- MeSH: D015928

= Cognitive therapy =

Type of psychotherapy

Cognitive therapy (CT) is a kind of psychotherapy that treats problematic behaviors and distressing emotional responses by identifying and correcting unhelpful and inaccurate patterns of thinking. This involves the individual working with the therapist to develop skills for testing and changing beliefs, identifying distorted thinking, relating to others in different ways, and changing behaviors.

Cognitive therapy is based on the cognitive model (which states that thoughts, feelings, and behavior are connected), with substantial influence from the heuristics and biases research program of the 1970s, which found a wide variety of cognitive biases and distortions that can contribute to mental illness.

==History==
Precursors of certain aspects of cognitive therapy have been identified in various old traditions.

Albert Ellis worked on cognitive treatment methods from the 1950s (Ellis, 1956). He called his approach Rational Therapy (RT) at first, then Rational Emotive Therapy (RET) and later Rational Emotive Behavior Therapy (REBT).

Becoming disillusioned with long-term psychodynamic approaches based on gaining insight into unconscious emotions, in the late 1950s Aaron T. Beck came to the conclusion that the way in which his patients perceived and attributed meaning in their daily lives—a process known as cognition—was a key to therapy.

Beck introduced his cognitive therapy approach in Depression: Causes and Treatment (1967), later expanding its application to include anxiety disorders in Cognitive Therapy and the Emotional Disorders (1976), and eventually addressing a wider range of psychological conditions.

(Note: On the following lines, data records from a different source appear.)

-- ==== Sys2Proof/Machine/Num.lean ====
section
/-! DEFINITION. Number formats and rounding (R49-R76): exact values, one rounding, and the flags each operation raises.
Flags are a number with the bits of R35: NV 1, OF 2, UF 4, NX 8, SAT 16. -/

namespace Sys2Proof.Machine

/-- The exact value of a code: NaN, an infinity, or (-1)^neg x m x 2^e. -/
inductive FV where
  | nan
  | inf (neg : Bool)
  | fin (neg : Bool) (m : Nat) (e : Int)
  deriving DecidableEq, Repr

def fNV : Nat := 1
def fOF : Nat := 2
def fUF : Nat := 4
def fNX : Nat := 8
def fSAT : Nat := 16

def flagIf (c : Bool) (f : Nat) : Nat := if c then f else 0

/-- Bits of a number: 0 for 0. -/
def bitLen (n : Nat) : Nat := if n = 0 then 0 else Nat.log2 n + 1

/-- m x 2^e (and a little more when `st`) in units of 2^q, rounded (R63); the second part says it was inexact. -/
def quant (rm : Rm) (neg : Bool) (m : Nat) (e : Int) (st : Bool) (q : Int) : Nat × Bool :=
  if q ≤ e then (m * 2 ^ (e - q).toNat, st)
  else
    let k := (q - e).toNat
    let hi := m / 2 ^ k
    let lo := m % 2 ^ k
    let half := 2 ^ (k - 1)
    let inexact := lo ≠ 0 || st
    let up := match rm with
      | .rne => lo > half || (lo == half && (st || hi % 2 == 1))
      | .rtz => false
      | .rdn => neg && inexact
      | .rup => !neg && inexact
      | .rna => decide (lo ≥ half)
    (if up then hi + 1 else hi, inexact)

/-- a x 2^i > b x 2^j. -/
def dyLt (b : Nat) (j : Int) (a : Nat) (i : Int) : Bool :=
  let l := min i j
  decide (b * 2 ^ (j - l).toNat < a * 2 ^ (i - l).toNat)

/-- A binary floating-point destination: precision, least normal exponent, largest finite value, how it overflows. -/
structure FloatFmt where
  width : Nat
  prec : Nat
  emin : Int
  maxM : Nat
  maxE : Int
  /-- overflow and infinities saturate (R51, R53) -/
  sat : Bool
  nanCode : Nat
  infCode : Nat
  maxCode : Nat
  deriving DecidableEq, Repr

def fp32 : FloatFmt := ⟨32, 24, -126, 0xFFFFFF, 104, false, 0x7FC00000, 0x7F800000, 0x7F7FFFFF⟩
def fp16 : FloatFmt := ⟨16, 11, -14, 0x7FF, 5, false, 0x7E00, 0x7C00, 0x7BFF⟩
def bf16 : FloatFmt := ⟨16, 8, -126, 0xFF, 120, false, 0x7FC0, 0x7F80, 0x7F7F⟩
def f8e5 : FloatFmt := ⟨8, 3, -14, 7, 13, false, 0x7E, 0x7C, 0x7B⟩
def f8e4 : FloatFmt := ⟨8, 4, -6, 7, 6, true, 0x7F, 0x7E, 0x7E⟩
def f4fmt : FloatFmt := ⟨4, 2, 0, 3, 1, true, 0, 7, 7⟩

def fmtOf : FType → FloatFmt
  | .f32 => fp32 | .f16 => fp16 | .bf16 => bf16

def signBit (f : FloatFmt) (neg : Bool) : Nat := if neg then 2 ^ (f.width - 1) else 0

/-- The value of a code of a format with fields sign, exponent, fraction (R49). -/
def decodeIeee (f : FloatFmt) (c : Nat) : FV :=
  let mb := f.prec - 1
  let eb := f.width - 1 - mb
  let fr := c % 2 ^ mb
  let ex := c / 2 ^ mb % 2 ^ eb
  let neg := c / 2 ^ (f.width - 1) % 2 == 1
  if ex = 2 ^ eb - 1 then (if fr = 0 then .inf neg else .nan)
  else if ex = 0 then .fin neg fr (f.emin - mb)
  else .fin neg (fr + 2 ^ mb) (f.emin - mb + (ex - 1))

/-- F8E4 (R51): no infinity, all ones is NaN. -/
def decodeF8e4 (c : Nat) : FV :=
  let neg := c / 128 % 2 == 1
  if c % 128 = 127 then .nan
  else if c / 8 % 16 = 0 then .fin neg (c % 8) (-9)
  else .fin neg (c % 8 + 8) ((c / 8 % 16 : Nat) - 10)

/-- F4 (R53); code 8 is XV, an FP16 value (R54). -/
def decodeF4 (xv c : Nat) : FV :=
  if c % 16 = 8 then decodeIeee fp16 xv
  else
    let neg := c / 8 % 2 == 1
    if c / 2 % 4 = 0 then .fin neg (c % 2) (-1) else .fin neg (c % 2 + 2) ((c / 2 % 4 : Nat) - 2)

def decodeInt (w : Nat) (signed : Bool) (c : Nat) : FV :=
  let x := c % 2 ^ w
  if signed && decide (x ≥ 2 ^ (w - 1)) then .fin true (2 ^ w - x) 0 else .fin false x 0

/-- DX elements (R56, R57): width w, gap g, scale S. -/
def decodeDx (w g s c : Nat) : FV :=
  if s = 255 then .nan
  else
    let m := c % 2 ^ (w - 2)
    if s = 0 ∨ m = 0 then .fin false 0 0
    else .fin (c / 2 ^ (w - 2) % 2 == 1) m ((s : Int) - 127 - (w - 2 : Nat) - (if c / 2 ^ (w - 1) % 2 = 1 then g else 0))

def isNan : FV → Bool
  | .nan => true | _ => false
def isZero : FV → Bool
  | .fin _ 0 _ => true | _ => false
def isInf : FV → Bool
  | .inf _ => true | _ => false
def negV : FV → FV
  | .nan => .nan | .inf n => .inf !n | .fin n m e => .fin (!n) m e
def absV : FV → FV
  | .nan => .nan | .inf _ => .inf false | .fin _ m e => .fin false m e
def scaleV (k : Int) : FV → FV
  | .fin n m e => .fin n m (e + k) | v => v
def signV : FV → Bool
  | .nan => false | .inf n => n | .fin n _ _ => n

/-- Round a finite nonzero magnitude into a float format: code without sign, and flags (R63-R65). -/
def roundMag (f : FloatFmt) (rm : Rm) (neg : Bool) (m : Nat) (e : Int) (st : Bool) : Nat × Nat :=
  let p : Int := f.prec
  let top : Int := e + (bitLen m : Nat) - 1
  let qU := top - (p - 1)
  let nU := (quant rm neg m e st qU).1
  let topU : Int := if nU = 2 ^ f.prec then top + 1 else top
  if dyLt f.maxM f.maxE nU qU then
    let c := if f.sat then f.maxCode else
      match rm with
      | .rne | .rna => f.infCode
      | .rtz => f.maxCode
      | .rup => if neg then f.maxCode else f.infCode
      | .rdn => if neg then f.infCode else f.maxCode
    (c, fOF + fNX)
  else
    let q := max qU (f.emin - (p - 1))
    let r := quant rm neg m e st q
    let code := r.1 + ((q - (f.emin - (p - 1))).toNat) * 2 ^ (f.prec - 1)
    (code, flagIf (decide (topU < f.emin) && r.2) fUF + flagIf r.2 fNX)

He also introduced a focus on the underlying "schema"—the underlying ways in which people process information about the self, the world or the future.

This new cognitive approach came into conflict with the behaviorism common at the time, which claimed that talk of mental causes was not scientific or meaningful, and that assessing stimuli and behavioral responses was the best way to practice psychology. However, the 1970s saw a general "cognitive revolution" in psychology. Behavioral modification techniques and cognitive therapy techniques became joined, giving rise to a common concept of cognitive behavioral therapy. Although cognitive therapy has often included some behavioral components, advocates of Beck's particular approach sought to maintain and establish its integrity as a distinct, standardized form of cognitive behavioral therapy in which the cognitive shift is the key mechanism of change.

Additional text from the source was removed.